McGuire's gift -- people always said -- was his ability to inspire confidence in people. Dean Smith would talk about how he loved golfing with McGuire because those were the days he made 8-foot putts. Lots of people said stuff like that. And McGuire made Chamberlain feel limitless. It's not that Chamberlain ever lacked for confidence -- after all, there was a story in the Saturday Evening Post calling him the greatest basketball player who ever lived. And that came out before Chamberlain played his first college game. But something about that combination -- the brilliance of Wilt Chamberlain and the confidence of Frank McGuire -- led to something magical.

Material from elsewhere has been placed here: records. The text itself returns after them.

-- ==== Sys2Proof/Tests/Slice0.lean ====
section
/-! SUPPORT. Tests: for every obligation with hypotheses, states and operands that meet them (`witness_<obligation>`), one clause each;
the spec's worked examples; and an ill-formed term for each check of `Instr.wellFormed`. -/
namespace Sys2Proof.Tests

-- One test after another: side by side their evaluations would need more threads than the sandbox gives.
set_option Elab.async false

open Sys2Proof Sys2Proof.Machine

/-- Registers set on a state. -/
def rig (s : State) (l : List (RF × Nat)) : State := l.foldl (fun s e => s.put e.1 e.2) s

/-- A machine in a mode whose ring `r` has `n` unread bytes and an empty reply ring. -/
def live (mode : Nat) (r : Fin 34) (n : Nat) : State :=
  rig { State.reset with
      power := { State.reset.power with stage := .working }
      pkt := { State.reset.pkt with tails := State.reset.pkt.tails.set r.val n } }
    [(sysMode_MODE, mode), (ringEn r.val, 1), (ringLog2 r.val, 13), (replyEn r.val, 1), (replyLog2 r.val, 12)]

/-- A payload of `n` bytes that are zero but for the little-endian numbers given by offset, width and value. -/
def bytesOf (n : Nat) (l : List (Nat × Nat × Nat)) : List Byte :=
  l.foldl (fun b e => b.take e.1 ++ leBytes e.2.1 e.2.2 ++ b.drop (e.1 + e.2.1)) (List.replicate n 0)

/-- A packet with a right trailer, of a caravan where `flags` bit 0 is set. -/
def memberOf (sp : OpSpec) (r : Fin 34) (flags : Byte) (caravan : W32) (target : Nat) (payload : List Byte) : Packet :=
  let p : Packet := { ring := r, version := 1, flags := flags, source := BitVec.ofNat 16 (ringSource r.val),
                      length := BitVec.ofNat 16 payload.length, seq := 0, caravan := caravan, target := BitVec.ofNat 32 target,
                      reserved := List.replicate 12 0, payload := payload, trailer := 0 }
  { p with trailer := BitVec.ofNat 32 (entryCrc p sp.opcode) }

/-- A packet that stands alone. -/
def packetOf (sp : OpSpec) (r : Fin 34) (target : Nat) (payload : List Byte) : Packet := memberOf sp r 0 0 target payload

/-- A tenant with no units. -/
def poor : Tenant :=
  { cls := 1, bar2 := true, contexts := [], heads := [], embers := 0, pipes := [], wbs := [], queues := [], mailboxes := [],
    locks := [], touches := [], haptics := [], streams := [], tones := [], emberBase := 0, emberBytes := 0, vectors := 32,
    shares := [0, 0, 0, 0], nextShares := [0, 0, 0, 0] }

/-- A scene of one node in function 0's DRAM, for its touch port 3 and queue 31. -/
def withScene (s : State) : State :=
  ((s.put (worldFnRange_SIZE 0) 1).modFn 0 fun x => { x with tenant := some { poor with touches := [3], queues := [31] } }).store dramBase
    (bytesOf 64 [(0, 1, 1), (4, 4, 1), (8, 8, dramBase), (16, 8, 64)])

/-- Head `n` has the timing of 1920 by 1080 at the master rate and a port that carries it. -/
def fullHd (n : Nat) (s : State) : State :=
  rig s [(headHtime_HACTIVE n, 1920), (headHtime_HTOTAL n, 2200), (headHsync_HFP n, 88), (headHsync_HSW n, 44),
    (headVtime_VACTIVE n, 1080), (headVtime_HL n, 1125), (headVsync_VFP n, 4), (headVsync_VSW n, 5), (headLatch_LATCH_LINE n, 1080),
    (ymxPortCfg_RATE n, 3), (ymxPortCfg_LANES n, 4)]

/-- `accepted`, to be evaluated. -/
def acceptedB (sp : OpSpec) (p : Packet) (s : State) (isMember : Bool) : Bool :=
  s.served p.ring.val && s.replyRoom p.ring.val
  && decide (p.length.toNat % 8 = 0 ∧ p.length.toNat ≤ 4064 ∧ entrySize p + 8 ≤ s.ringSize p.ring.val
    ∧ entrySize p ≤ s.unread p.ring.val ∧ p.trailer.toNat = entryCrc p sp.opcode)
  && decide (p.source.toNat = ringSource p.ring.val ∧ p.version = 0x01 ∧ headerFault p = none ∧ (p.flags.toNat % 2 == 1) = isMember)
  && decide (s.seqSet p.ring.val = false ∨ sp.opcode = 0x0104 ∨ p.seq.toNat = s.get (pktSeq_EXPECT p.ring.val))
  && decide ((reading p s).checks sp (entryOrigin p sp s) isMember = none)

/-- `passes`, to be evaluated. -/
def passesB (sp : OpSpec) (p : Packet) (s : State) : Bool :=
  acceptedB sp p s false && decide (sp.check (readBy p s) (entryOrigin p sp s) = none)
  && decide (sp.log = .logged → (readBy p s).logRefuses 1 = false)

/-- `lone`, to be evaluated. -/
def loneB (sp : OpSpec) (p : Packet) (s : State) : Bool :=
  acceptedB sp p s false && decide ((coverStamp p s).frame = s.now.frame)
  && decide (((readBy p s).waiting.filter fun c => c.ring == p.ring.val).length < 8 ∧ (readBy p s).waiting.length < 64)

theorem acceptedB_spec {sp : OpSpec} {p : Packet} {s : State} {m : Bool} (h : acceptedB sp p s m = true) : accepted sp p s m := by
  unfold acceptedB at h; unfold accepted
  simp only [Bool.and_eq_true, decide_eq_true_eq] at h
  tauto

theorem passesB_spec {sp : OpSpec} {p : Packet} {s : State} (h : passesB sp p s = true) : passes sp p s := by
  unfold passesB at h; unfold passes
  simp only [Bool.and_eq_true, decide_eq_true_eq] at h
  exact ⟨acceptedB_spec h.1.1, h.1.2, h.2⟩

theorem loneB_spec {sp : OpSpec} {p : Packet} {s : State} (h : loneB sp p s = true) : lone sp p s := by
  unfold loneB at h; unfold lone
  simp only [Bool.and_eq_true, decide_eq_true_eq] at h
  exact ⟨acceptedB_spec h.1.1, h.1.2, h.2⟩

/-- The sealed ring holds a packet of this opcode, target and payload, in a mode and with further state. -/
def holding (sp : OpSpec) (mode target : Nat) (payload : List Byte) (more : State → State) : Packet × State :=
  (packetOf sp 32 target payload, more (live mode 32 (40 + payload.length)))

/-- It passes every check. -/
def goes (sp : OpSpec) (mode target : Nat) (payload : List Byte) (more : State → State) : Prop :=
  let h := holding sp mode target payload more
  passes sp h.1 h.2

/-- It is carried as a caravan of one. -/
def rides (sp : OpSpec) (mode target : Nat) (payload : List Byte) (more : State → State) : Prop :=
  let h := holding sp mode target payload more
  lone sp h.1 h.2

/-- It passes every check, and the machine that has read it meets a further condition with the packet. -/
def goesTo (sp : OpSpec) (mode target : Nat) (payload : List Byte) (more : State → State) (cond : State → Origin → Bool) : Prop :=
  let h := holding sp mode target payload more
  passes sp h.1 h.2 ∧ cond (readBy h.1 h.2) (entryOrigin h.1 sp h.2) = true

theorem goes_of {sp : OpSpec} {mode target : Nat} {payload : List Byte} {more : State → State}
    (h : (fun x : Packet × State => passesB sp x.1 x.2) (holding sp mode target payload more) = true) :
    goes sp mode target payload more := passesB_spec h

theorem rides_of {sp : OpSpec} {mode target : Nat} {payload : List Byte} {more : State → State}
    (h : (fun x : Packet × State => loneB sp x.1 x.2) (holding sp mode target payload more) = true) :
    rides sp mode target payload more := loneB_spec h

theorem goesTo_of {sp : OpSpec} {mode target : Nat} {payload : List Byte} {more : State → State} {cond : State → Origin → Bool}
    (h : (fun x : Packet × State => passesB sp x.1 x.2 && cond (readBy x.1 x.2) (entryOrigin x.1 sp x.2))
      (holding sp mode target payload more) = true) : goesTo sp mode target payload more cond := by
  have h := Bool.and_eq_true_iff.1 h
  exact ⟨passesB_spec h.1, h.2⟩

/-! ### Wall time and host ports -/

/-- House sync has a reference type, its anchor and a lock state. -/
def sync (type state : Nat) : State :=
  (rig State.reset [(wallSyncCfg_TYPE, type), (wallStatus_STATE, state)]).modWall fun w => { w with anchor := true, goodRun := 15 }

theorem witness_WallLockLoop :
    (∃ (s : State) (d : Fin 4) (pos period freq freqErr phase : Int), s.canonical = true ∧ s.get wallSyncCfg_TYPE = d.val ∧ d.val ≠ 0 ∧
      s.wall.anchor = true ∧ s.get wallStatus_STATE = 2 ∧ period.natAbs ≤ 20000 ∧ pos.natAbs ≤ 1024 ∧ phase.natAbs ≤ 32 ∧
      freqErr.natAbs ≤ 100 ∧ -32768 ≤ freq ∧ freq < 32768)
    ∧ (∃ (s : State) (d : Fin 4) (pos period freq freqErr phase : Int), s.canonical = true ∧ s.get wallSyncCfg_TYPE = d.val ∧ d.val ≠ 0 ∧
      s.wall.anchor = true ∧ s.get wallStatus_STATE = 1 ∧ 15 ≤ s.wall.goodRun ∧ period.natAbs ≤ 20000 ∧ pos.natAbs ≤ 1024 ∧
      phase.natAbs ≤ 32 ∧ freqErr.natAbs ≤ 100 ∧ -32768 ≤ freq ∧ freq < 32768)
    ∧ (∃ s : State, s.get wallSyncCfg_TYPE ≠ 0)
    ∧ (∃ s : State, s.canonical = true ∧ s.get wallSyncCfg_LOSS_COUNT ≤ s.wall.missRun ∧
      (s.get wallStatus_STATE = 1 ∨ s.get wallStatus_STATE = 2))
    ∧ (∃ s : State, s.canonical = true ∧ s.get wallStatus_STATE = 3 ∧ s.wall.limitRaised = false ∧
      60 * s.get wallLockCfg_HOLD_LIMIT ≤ s.grainsToUs (s.since s.wall.holdSince) / 1000000 ∧
      s.grainsToUs (s.since s.wall.holdSince) / 1000000 < 2 ^ 32) :=
  ⟨⟨sync 3 2, 3, 1024, -20000, -32768, 100, -32, by decide +kernel⟩, ⟨sync 1 1, 1, -1024, 20000, 32767, -100, 32, by decide +kernel⟩,
    ⟨sync 1 1, by decide +kernel⟩,
    ⟨(rig (sync 2 2) [(wallSyncCfg_LOSS_COUNT, 255)]).modWall fun w => { w with missRun := 255 }, by decide +kernel⟩,
    ⟨{ rig (sync 1 3) [(wallLockCfg_HOLD_LIMIT, 1)] with now := ⟨3600, 0, 0⟩ }, by decide +kernel⟩⟩

theorem witness_WallPackets :
    goes specRasterSet 1 0 (bytesOf 16 [(0, 4, 60000), (4, 2, 1000), (6, 2, 2250)]) id
    ∧ goes specSyncSet 1 0 (bytesOf 16 [(3, 1, 1), (7, 1, 10), (8, 1, 1)]) id ∧ goes specWallQuery 1 0 [] id := by
  refine ⟨goes_of ?_, goes_of ?_, goes_of ?_⟩ <;> decide +kernel

theorem witness_WallRegisters :
    (∃ (s : State) (who : Requester), s.mayRead who = true ∧ worldOf who = .sealed)
    ∧ (∃ (s : State) (who : Requester) (v : W32), s.mayWrite who = true ∧ worldOf who = .sealed ∧ s.writeBarred who wallCtrl.addr = false ∧
      v.toNat % 2 = 0)
    ∧ (∃ (s : State) (who : Requester) (v : W32), s.mayWrite who = true ∧ worldOf who = .sealed ∧ s.writeBarred who wallCtrl.addr = false ∧
      v.toNat % 2 = 1 ∧ s.applyFault = none ∧ s.rasterDiffers s.stagedRaster = false ∧
      s.wall.staged.any (·.1 == wallSyncCfg.addr) = true ∧ s.canonical = true)
    ∧ (∃ (s : State) (who : Requester) (v : W32) (st : Nat), s.mayWrite who = true ∧ worldOf who = .sealed ∧ v.toNat % 2 = 1 ∧
      s.applyFault = some st) :=
  ⟨⟨State.reset, .core 3 .sealed, by decide +kernel⟩, ⟨State.reset, .core 0 .sealed, 2, by decide +kernel⟩,
    ⟨State.reset.modWall fun w => { w with staged := [(wallSyncCfg.addr, 1)] }, .core 0 .sealed, 1, by decide +kernel⟩,
    ⟨State.reset.modWall fun w => { w with staged := [(wallSyncCfg.addr, 24)] }, .core 0 .sealed, 3, stNoResource, by decide +kernel⟩⟩

/-- Port `p` is powered, its link up or down; `vfs` virtual functions are enabled. -/
def port (p up vfs : Nat) : State :=
  ((live 1 32 0).put (hpLink_DL_UP p) up).modHostPort p fun x => { x with vfEnable := decide (0 < vfs), numVfs := vfs }

theorem witness_PortLinks :
    (∃ (s : State) (p : Fin 2) (speed width : Fin 5), s.canonical = true ∧ s.portPowered p.val = true ∧ s.get (hpLink_DL_UP p.val) = 0 ∧
      s.get (hpLink_LOST p.val) = 0 ∧ speed.val ≠ 0 ∧ (width.val = 1 ∨ width.val = 2 ∨ width.val = 4))
    ∧ (∃ (s : State) (p : Fin 2), s.get (hpLink_DL_UP p.val) = 1)
    ∧ (∃ (s : State) (p : Fin 2), (s.hostPort p.val).linkOut = true ∧ s.get (hpLink_LOST p.val) = 0)
    ∧ (∃ (s : State) (p : Fin 2), s.get (hpCfg_HB_EN p.val) = 1 ∧ s.get (hpLink_LOST p.val) = 0)
    ∧ (∃ (s : State) (f : Fin 32), s.onLink f.val = true ∧ s.power.warm = none ∧ f.val % 16 = 0 ∧
      s.get (hpLink_LOST (portOf f.val)) = 0) :=
  ⟨⟨port 1 0 0, 1, 1, 1, by decide +kernel⟩, ⟨port 1 1 0, 1, by decide +kernel⟩,
    ⟨(port 0 0 0).modHostPort 0 fun x => { x with linkOut := true }, 0, by decide +kernel⟩,
    ⟨(port 0 1 0).put (hpCfg_HB_EN 0) 1, 0, by decide +kernel⟩, ⟨port 1 1 0, 16, by decide +kernel⟩⟩

/-- A reset of function `f` in a phase. -/
def resets (f : Nat) (ph : ResetPhase) (d : Option Origin) : State :=
  State.reset.modFn f fun x => { x with reset := some ⟨ph, 1, 0, [], d⟩ }

/-- The origin of a packet of the sealed ring. -/
def asked : Origin := entryOrigin (packetOf specNop 32 0 []) specNop State.reset

theorem witness_ResetRequests :
    (∃ (s : State) (f : Fin 32), s.onLink f.val = true ∧ f.val % 16 ≠ 0) ∧ (∃ (s : State) (f : Fin 32), s.onLink f.val = true ∧ f.val % 16 = 0)
    ∧ (∃ (s : State) (p : Fin 2), s.barUp (16 * p.val) = true ∧ (s.hostPort p.val).vfEnable = false)
    ∧ (∃ (s : State) (p : Fin 2), s.barUp (16 * p.val) = true ∧ (s.hostPort p.val).vfEnable = true)
    ∧ (∃ (s : State) (f : Nat) (r : FnReset), (s.fn f).reset = some r) ∧ (∃ (s : State) (f : Nat), (s.fn f).reset = none) :=
  ⟨⟨port 1 1 15, 31, by decide +kernel⟩, ⟨port 1 1 0, 16, by decide +kernel⟩, ⟨port 0 1 0, 0, by decide +kernel⟩,
    ⟨port 0 1 15, 0, by decide +kernel⟩, ⟨resets 31 .draining none, 31, ⟨.draining, 1, 0, [], none⟩, by decide +kernel⟩,
    ⟨State.reset, 0, by decide +kernel⟩⟩

/-- Function 0 is on the link with a tenant of one unit of DRAM. -/
def bar2 : State :=
  ((((port 0 1 0).put (worldFnRange_SIZE 0) 1).setOwner 0 1 0x20).put (fnCmdSize_EN 0) 1).modFn 0 fun x => { x with tenant := some poor }

theorem witness_DoorbellsAndBar2 :
    (∃ (s : State) (f : Fin 32) (tail : W32), s.onLink f.val = true ∧ s.power.warm = none ∧ s.resetting f.val = false ∧
      s.get (fnCmdSize_EN f.val) = 1 ∧ tail.toNat < 2 ^ 20 ∧ tail.toNat % 8 = 0 ∧ tail.toNat < s.ringSize f.val)
    ∧ (∃ (s : State) (f : Fin 32) (tail : W32), s.onLink f.val = true ∧ s.power.warm = none ∧ s.resetting f.val = false ∧
      tail.toNat < 2 ^ 20 ∧ (s.get (fnCmdSize_EN f.val) = 0 ∨ tail.toNat % 8 ≠ 0 ∨ s.ringSize f.val ≤ tail.toNat))
    ∧ (∃ (s : State) (r : Fin 34), s.replyRoom r.val = true)
    ∧ (∃ (s : State) (f : Fin 32) (off : BitVec 26) (n : Nat), s.onLink f.val = true ∧ (s.tenant f.val).any (·.bar2) = true ∧
      s.power.warm = none ∧ s.get (fnBar2Off_OFF f.val) * mib2 + off.toNat + n ≤ (s.range f.val).2 ∧ off.toNat + n ≤ 2 ^ 26 ∧
      s.mayAccess (.function f.val) ((s.range f.val).1 + (s.get (fnBar2Off_OFF f.val) * mib2 + off.toNat)) n = true ∧ 0 < n)
    ∧ (∃ (s : State) (f : Fin 32) (off : BitVec 26), s.onLink f.val = true ∧ (s.tenant f.val).any (·.bar2) = true ∧
      s.power.warm = none ∧ (s.range f.val).2 < s.get (fnBar2Off_OFF f.val) * mib2 + off.toNat + 1) :=
  ⟨⟨(bar2.put (fnCmdSize_LOG2 0) 13), 0, 8184, by decide +kernel⟩, ⟨(bar2.put (fnCmdSize_LOG2 0) 13), 0, 8192, by decide +kernel⟩,
    ⟨live 1 32 0, 32, by decide +kernel⟩, ⟨bar2, 0, 0x1FFFFF, 1, by decide +kernel⟩, ⟨bar2, 0, 0x200000, by decide +kernel⟩⟩

theorem witness_ResetCourse :
    (∃ (s : State) (f : Fin 32) (r : FnReset), (s.fn f.val).reset = some r ∧ r.phase = .draining)
    ∧ (∃ (s : State) (f : Fin 32) (r : FnReset), (s.fn f.val).reset = some r ∧ r.phase = .running ∧ r.destroy = none)
    ∧ (∃ (s : State) (f : Fin 32) (r : FnReset) (o : Origin), (s.fn f.val).reset = some r ∧ r.phase = .running ∧ r.destroy = some o)
    ∧ (∃ (s : State) (f : Fin 32) (base size : Nat) (o : Origin), (s.fn f.val).clearing = some (base, size, some o) ∧ size ≠ 0) :=
  ⟨⟨resets 31 .draining none, 31, ⟨.draining, 1, 0, [], none⟩, by decide +kernel⟩,
    ⟨resets 0 .running none, 0, ⟨.running, 1, 0, [], none⟩, by decide +kernel⟩,
    ⟨resets 0 .running (some asked), 0, ⟨.running, 1, 0, [], some asked⟩, asked, by decide +kernel⟩,
    ⟨State.reset.modFn 0 fun x => { x with clearing := some (7167, 1, some asked) }, 0, 7167, 1, asked, by decide +kernel⟩⟩

/-- Function 31 has a tenant. -/
def tenant31 (s : State) : State := s.modFn 31 fun x => { x with tenant := some poor }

Chamberlain was on a scoring surge leading into the 100-point game. Well, that whole season was a scoring surge, but Chamberlain had been especially hot coming in. He had been held to just 26 points in a loss to the Celtics eight days before the 100-point night, and nobody was happy about it. "Feed Wilt," McGuire would remember telling his team, and the next night Chamberlain scored 67 points in a loss to the Knicks. Two days later, he scored 65 in a Philadelphia victory over St. Louis. And the night after that, he scored 61 as the Warriors beat the Chicago Packers.

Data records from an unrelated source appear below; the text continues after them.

-- ==== Sys2Proof/Config.lean ====
section
/-! DEFINITION. The constants of the part, and the values the spec leaves free. A free value is an
opaque constant with no body: a statement about it holds whatever it is. -/

namespace Sys2Proof.Config

/-- Entries of the copy pool (R2). -/
def poolSize : Nat := 1024

/-- Entries a notice queue holds (R172). -/
def queueSize : Nat := 32

/-- Entries the mark list holds (R113). -/
def markLimit : Nat := 64

/-- Greatest payload of a request frame (R166, 9.2). -/
def maxPayload : Nat := 1020

/-- Milliseconds of a day (R181). -/
def msPerDay : Nat := 86400000

/-- FREE VALUE (log 9): a figure held in 48 bits whose exact sum does not fit. The argument is the
exact sum. DESIGN CHOICE, safe: the spec states no result there. -/
opaque sumBeyond48 : Nat → BitVec 48

/-- FREE VALUE (log 9): a figure held in 64 bits whose exact sum does not fit. -/
opaque sumBeyond64 : Nat → BitVec 64

/-- FREE VALUE (log 11): what the valid flag of a PATCH message says when its byte is neither 0
nor 1. DESIGN CHOICE, safe: R184 and R186 state no meaning for such a byte on the head line. -/
opaque oddValidFlag : Byte → Bool

end Sys2Proof.Config
end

That led to the night in Hershey on March 2, 1962. Chamberlain would often say that he started thinking it was a magical night when he made nine consecutive free throws -- Chamberlain was, of course, a notoriously bad free-throw shooter his entire career*. He made those nine free throws in a row, and it all felt right. He made 28-of-32 free throws that day, which was a big reason he was able to score 100. His teammates kept feeding him and feeding him. The crowd -- if you can call the 4,124 or so people in the stands that day a crowd -- rushed the court before the game even ended.

*Chamberlain shot 54 percent from the field in his career and just 51 percent from the free-throw line. Another of my favorite Chamberlain statistics is that his last two seasons, he shot 65 percent and 73 percent from the field. And from the line? He shot 42 and 51 percent. There really was never anyone like him.

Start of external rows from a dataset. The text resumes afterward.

-- ==== Sys2Proof/Machine/Transfers.lean ====
section
/-! DEFINITION. The other transfers of a port: BAD_FRAME, OVERLAP, READ_TRANSFER (R165 to R170). -/

namespace Sys2Proof.Machine

/-! ### The checks of a frame -/

/-- How each block takes a request kind. -/
def takeOf : ReqKind → Take
  | .submitJob => takeSubmitJob
  | .queryJob => takeQueryJob
  | .holdJob => takeHoldJob
  | .releaseJob => takeReleaseJob
  | .cancelJob => takeCancelJob
  | .declareDrops => takeDeclareDrops
  | .swathReport => takeSwathReport
  | .maintReport => takeMaintReport
  | .panelRequest => takePanelRequest
  | .panelDone => takePanelDone
  | .panelAbort => takePanelAbort
  | .engineStatus => takeEngineStatus
  | .holdTaken => takeHoldTaken
  | .collectJob => takeCollectJob
  | .declareCartridge => takeDeclareCartridge
  | .setChannel => takeSetChannel
  | .readInk => takeReadInk
  | .setBayCal => takeSetBayCal
  | .setScan => takeSetScan
  | .startScan => takeStartScan
  | .setPower => takeSetPower
  | .writePhases => takeWritePhases
  | .loadPhases => takeLoadPhases
  | .setClassMap => takeSetClassMap
  | .mountRoll => takeMountRoll
  | .unmountRoll => takeUnmountRoll
  | .setMediaType => takeSetMediaType
  | .setPath => takeSetPath
  | .clearCutter => takeClearCutter
  | .setReference => takeSetReference
  | .setHistorySize => takeSetHistorySize
  | .readHistory => takeReadHistory
  | .setPrices => takeSetPrices
  | .setAccount => takeSetAccount
  | .readAccount => takeReadAccount
  | .setTime => takeSetTime
  | .setFaultPolicy => takeSetFaultPolicy
  | .fetchNotices => takeFetchNotices
  | .setNoticeLevels => takeSetNoticeLevels
  | .readFaults => takeReadFaults
  | .clearFaults => takeClearFaults

/-- What the checks of R167 find in a frame. -/
inductive FrameCheck where
  | bad (k : FaultKind)
  | good (k : ReqKind)
  deriving DecidableEq, Repr

/-- The three checks of a frame, in order (R167). -/
def checkFrame (bytes : List Byte) : FrameCheck :=
  let len := field bytes 2 2
  if bytes.length < 6 ∨ Config.maxPayload < len ∨ bytes.length ≠ len + 6 then .bad .malformed
  else if (crc16 (bytes.take (bytes.length - 2))).toNat ≠ field bytes (bytes.length - 2) 2 then
    .bad .badCheck
  else
    match ReqKind.ofByte (bytes.getD 0 0) with
    | none => .bad .unknownKind
    | some k => .good k

/-- The payload of a frame of good length (11.2). -/
def framePayload (bytes : List Byte) : List Byte := (bytes.drop 4).take (bytes.length - 6)

/-- A frame as it was received is checked, and answered BAD_FRAME or served as the request it spells
(R167, R168, log 6). -/
def examineFrame (p : Port) (bytes : List Byte) (e : Ev) : Ev :=
  match checkFrame bytes with
  | .bad k => answerBad p k (headerOf bytes) e
  | .good k =>
    takeFrame k (takeOf k)
      { port := p, header := headerOf bytes, payload := framePayload bytes } e

/-! ### Read transfers -/

def ResultCode.code : ResultCode → Nat
  | .ok => 0
  | .badFrame => 1
  | .badValue => 2
  | .noRoom => 3
  | .credit => 4
  | .inUse => 5
  | .wrongState => 6
  | .notPresent => 7
  | .unknownHandle => 8
  | .staleRef => 9
  | .portFaulted => 10
  | .notThisPort => 11

/-- A frame that the part sends (11.2). -/
def frameOut (kind tag : Byte) (code : ResultCode) (payload : List Byte) : List Byte :=
  withCheck (kind :: tag :: (leBytes 1 code.code ++ leBytes 2 payload.length ++ payload))

/-- What the Engine port adds to every frame: the standing order word (R170, 11.2). -/
def State.portWord (s : State) (p : Port) : List Byte :=
  match p with
  | .engine => s.orderWord
  | _ => []

/-- The frame that a read transfer sends, as it stands at its start (R166, R170). -/
def State.outgoing (s : State) (p : Port) : List Byte :=
  match (s.ports.unit p).txn with
  | .responseReady r => frameOut r.kind r.tag r.code (r.payload ++ s.portWord p)
  | _ => frameOut 0 0 .ok (s.portWord p)

/-- The bytes clocked out: bytes beyond the end of a frame are 0 (R166). -/
def clocked (count : Nat) (frame : List Byte) : List Byte :=
  (frame ++ List.replicate (count - frame.length) 0).take count

/-- A port unit after a read transfer: a response is consumed when every byte of its frame has been
clocked out (R166). -/
def PortUnit.read (count : Nat) (frame : List Byte) (u : PortUnit) : PortUnit :=
  { u with
    txn :=
      match u.txn with
      | .responseReady r => if frame.length ≤ count then .idle else .responseReady r
      | x => x
    sent := clocked count frame }

/-- A read transfer of this many bytes (R166, R170, R179). -/
def readFrom (p : Port) (count : Nat) (e : Ev) : Ev :=
  if e.st.portHeld p || count == 0 then e
  else
    (e.modifyPort p (PortUnit.read count (e.st.outgoing p))).mapPorts fun ps =>
      if p = .engine then { ps with orderChange := false } else ps

/-- A transfer whose first byte is 0 is a read transfer (R165): so is an ill-formed BAD_FRAME or
OVERLAP. -/
def requestTransfer (p : Port) (bytes : List Byte) (go : Ev → Ev) (e : Ev) : Ev :=
  if transferOk bytes then go e else readFrom p bytes.length e

/-! ### The commands -/

/-- A request transfer ends, and its frame is checked (R167). -/
def execBadFrame (p : Port) (bytes : List Byte) (s : State) : Host.Outcome State Fault Refusal :=
  .next
    (event
      (requestTransfer p bytes
        (arrive p (headerOf bytes) bytes.length false (examineFrame p bytes)))
      s)

/-- A request transfer ended while the port was IN_SERVICE: it is discarded with OVERLAP (R169,
log 5). -/
def execOverlap (p : Port) (bytes : List Byte) (s : State) : Host.Outcome State Fault Refusal :=
  .next
    (event
      (requestTransfer p bytes (arrive p (headerOf bytes) bytes.length true fun e => e))
      s)

/-- A read transfer (R166). -/
def execReadTransfer (p : Port) (count : Nat) (s : State) : Host.Outcome State Fault Refusal :=
  .next (event (readFrom p count) s)

end Sys2Proof.Machine
end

It is one of those perfect things in sports that Chamberlain scored 100 points in a game. I mean that in the same way that I think it is perfect that Sandy Koufax threw a perfect game, that Babe Ruth hit the called-shot home run, that Jim Brown never missed a game for injury, that Jack Nicklaus won the Masters at 46, that Reggie Jackson hit the three home runs in a World Series. It is perfect because, in a single sentence, you can capture for children and people who were not there the essence of something large.

Q: Who was Wilt Chamberlain?

A: He was the guy who scored ONE HUNDRED POINTS in a game.

That does not tell you who Wilt Chamberlain was, of course. It does not tell you about all his highs and lows, about his triumphs and flaws, about his famous boast of bedding 20,000 women or the pain that boast cost him, about his pride or joy or his torment. Chamberlain was a complicated man.

But it does tell you something. One hundred points. Two quotes come to mind. One is from McGuire, who was asked after that game if Chamberlain's one-man-game act actually hurt the team. "Wilt has been superhuman," McGuire said. "I hate to think where we'd be without him, with just a mere human being in his place."

The other is from Chamberlain himself. Someone asked him at Kansas that day he came back if this ranked as the best day in his life. Chamberlain smirked just a little bit -- the person asking clearly did not appreciate what a life Chamberlain had lived. But Wilt did not ignore the question. He simply said: "I've had a lot of great days. But this wasn't bad. It sure wasn't bad, my man."